I think that to the contrary, that it would allow people to determine whether the original results were due to flawed software by analyzing the code. Subsequent efforts would remain free to create their own implementations from scratch if desired.
Further, open code means that other researchers can come along and write unit tests. It amazes me how much code is still verified manually if at all in the sciences.
A lot of code in the sciences is used once or only a few times. You crunch the data, write the paper and move on to the next research project. You don't get tenure for writing unit tests.
And you don't make friends with salad, i.e. you certainly won't make tenure when your paper is demonstrated as flawed due to errors in crunching the data that would have turned up with testing.
I have tried to explain (With limited success) to my colleagues in bioinformatics that not unit-testing your code is like using an instrument that hasn't been calibrated, and blindly trusting the results to be right.
They may not unit test it, in the software development sense, but they probably hand-check a new bit of calculation code on a few data points before setting it loose on a whole data set.

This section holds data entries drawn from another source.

-- ==== Sys2Proof/Machine/Output.lean ====
section
/-! DEFINITION. The Output Stage: duty and sense (R118 to R121), clipping and derate (R122 to R124), fault sources (R125,
R126), hold sets and bridge states (R127 to R137), and the impaired zones (R138). -/

namespace Sys2Proof.Machine

open Sys2Proof

/-! ### Duty (R118 to R121) -/

/-- The base duty d0 of a sample (R118). -/
def baseDuty (x : Sample) : Nat := ((128 : Int) + (x.toInt * 120 + 4194304) / 8388608).toNat

/-- The duty of a period from the base duty, the deadtime and the sense reading of the period before (R121). -/
def dutyOf (d0 dt : Nat) : Sense → Nat
  | .out => d0 + dt
  | .into => d0 - dt
  | .split => d0

/-- The counts of the period's 256 for which side A and side B are high (R119). -/
def highCounts (d : Nat) : Nat × Nat := (d, 256 - d)

/-- The sense reading of the comparator's samples at side A's rise and fall, true for high (R120). -/
def senseOf (atRise atFall : Bool) : Sense :=
  match atRise, atFall with
  | false, false => .out
  | true, true => .into
  | _, _ => .split

/-- Whether a bridge is enabled (R119, R133). -/
def Bridge.enabled (b : Bridge) : Bool := b.state == .run

/-- One PWM period of a bridge after the filters of the period (R119 to R121). -/
def Bridge.period (b : Bridge) (dt : Nat) (atRise atFall : Bool) : Bridge :=
  if b.enabled then { b with duty := some (dutyOf b.d0 dt b.sense), sense := senseOf atRise atFall }
  else { b with duty := none, sense := .split }

/-- A bridge's sample of one instant taken (R118, R122). -/
def Bridge.takeSample (b : Bridge) : Bridge :=
  let d := baseDuty (b.block.headD 0)
  { b with
    block := b.block.tail
    d0 := d
    dutySum := b.dutySum + d
    instants := b.instants + 1
    clip := if b.enabled && (d == 8 || d == 248) then b.clip + 1 else b.clip }

/-! ### Filters (R125) -/

/-- One sample of a filter: the declared state changes at the second of two consecutive samples that differ from it. -/
def Filter.sample (f : Filter) (x : Bool) : Filter :=
  { asserted := if f.last = some x then x else f.asserted, last := some x }

/-- Whether one sample of a filter declares assertion. -/
def Filter.declares (f : Filter) (x : Bool) : Bool := !f.asserted && (f.sample x).asserted

/-- A filter with its declared state set from outside. -/
def Filter.declare (x : Bool) : Filter := ⟨x, some x⟩

/-- A filter of the Output Stage. -/
def Ost.filter (o : Ost) : FilteredSource → Filter
  | .oc b => o.fOc.get b
  | .ts => o.fTs
  | .uv => o.fUv
  | .flt0 => o.fFlt0
  | .flt1 => o.fFlt1
  | .tw => o.fTw

/-- A filter replaced. -/
def Ost.setFilter (o : Ost) (src : FilteredSource) (f : Filter) : Ost :=
  match src with
  | .oc b => { o with fOc := o.fOc.set b f }
  | .ts => { o with fTs := f }
  | .uv => { o with fUv := f }
  | .flt0 => { o with fFlt0 := f }
  | .flt1 => { o with fFlt1 := f }
  | .tw => { o with fTw := f }

/-! ### Hold sets (R127 to R131, R133) -/

/-- The hold set of one source. -/
def FaultKind.bit (k : FaultKind) : HoldSet := BitVec.ofNat 7 (2 ^ k.code)

/-- A source's bit when a condition holds. -/
def bitIf (c : Bool) (k : FaultKind) : HoldSet := if c then k.bit else 0

/-- Whether a hold set holds a source. -/
def holds (h : HoldSet) (k : FaultKind) : Bool := h.getLsbD k.code

/-- The sources that are LATCHED for a bridge now (R130). -/
def latchedSet (c : Store) (b : Bridge) : HoldSet :=
  bitIf c.tsLatched .ts ||| bitIf c.flt0Latched .flt0 ||| bitIf c.flt1Latched .flt1 ||| FaultKind.dc.bit
    ||| bitIf b.ocLock .oc

/-- The sources declared asserted for a bridge now (R125, R126). -/
def Ost.assertedSet (o : Ost) (i : BridgeNo) : HoldSet :=
  bitIf o.fTs.asserted .ts ||| bitIf o.fUv.asserted .uv ||| bitIf o.fFlt0.asserted .flt0
    ||| bitIf o.fFlt1.asserted .flt1 ||| bitIf (o.bridges.get i).dcOn .dc ||| bitIf (o.fOc.get i).asserted .oc
    ||| bitIf o.fTw.asserted .tw

/-- The state of a disabled used bridge with a non-empty hold set (R133). -/
def heldState (c : Store) (b : Bridge) : BridgeState := if b.hold &&& latchedSet c b = 0 then .halted else .locked

/-- A bridge disabled (R128): its switches off, its sense reading SPLIT, its state from its hold set. -/
def Bridge.disable (c : Store) (b : Bridge) : Bridge := { b with state := heldState c b, sense := .split, duty := none }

Yes, or sometimes even less rigour than this: run some data and see if the results "look right".
This is the standard procedure for when you've developed a complex algorithm to do something novel, and actually working through it by hand would take hours.
I should know, this is how I used to do it before I knew better, and as a result one of my published papers has (very slight) numerical errors in.
True, and that's the definite advantage to publishing code. My point is just that if there's a lot of code and error is obscure, it will take a long time to identify the error and the mistake will be propagated in further research. Most scientists using the code will just skim it, see if it gets the results published in the original paper, and then move on. This has been my experience with my own research anyway.
I disagree, because your mental model of a large code base that only has one error is absurd. Scientific code is not magically easier to write than real code. Get two random code hacks to write two significantly-sized codebases, say, about the size of a decent web framework, and you won't get one perfect code base and one with a subtle bug that has ramifications down the line. You'll have two code bases so shot through with bugs that they will never reconcile, ever.
The quality issues aren't all that different than a web framework, either. Release one or a small number of code bases, and have everybody pound on and improve them, and you might get somewhere. Have everybody write their own code bases from scratch every time and you'll get yourself the scientific equivalent of http://osvdb.org/search?search[vuln_title]=php&search[te... .
To be honest at this point when I see a news article that says anything about a "computer model" I almost immediately tune out. The exception is that I read for some sign that the model has been verified against the real world; for instance, protein folding models don't bother me for that reason. But this is the exception, not the rule. When it became acceptable "science" to build immense computer models with no particular need to check them against reality before running off and announcing immense world-shattering results I'm not exactly sure, but it was a great loss to humanity.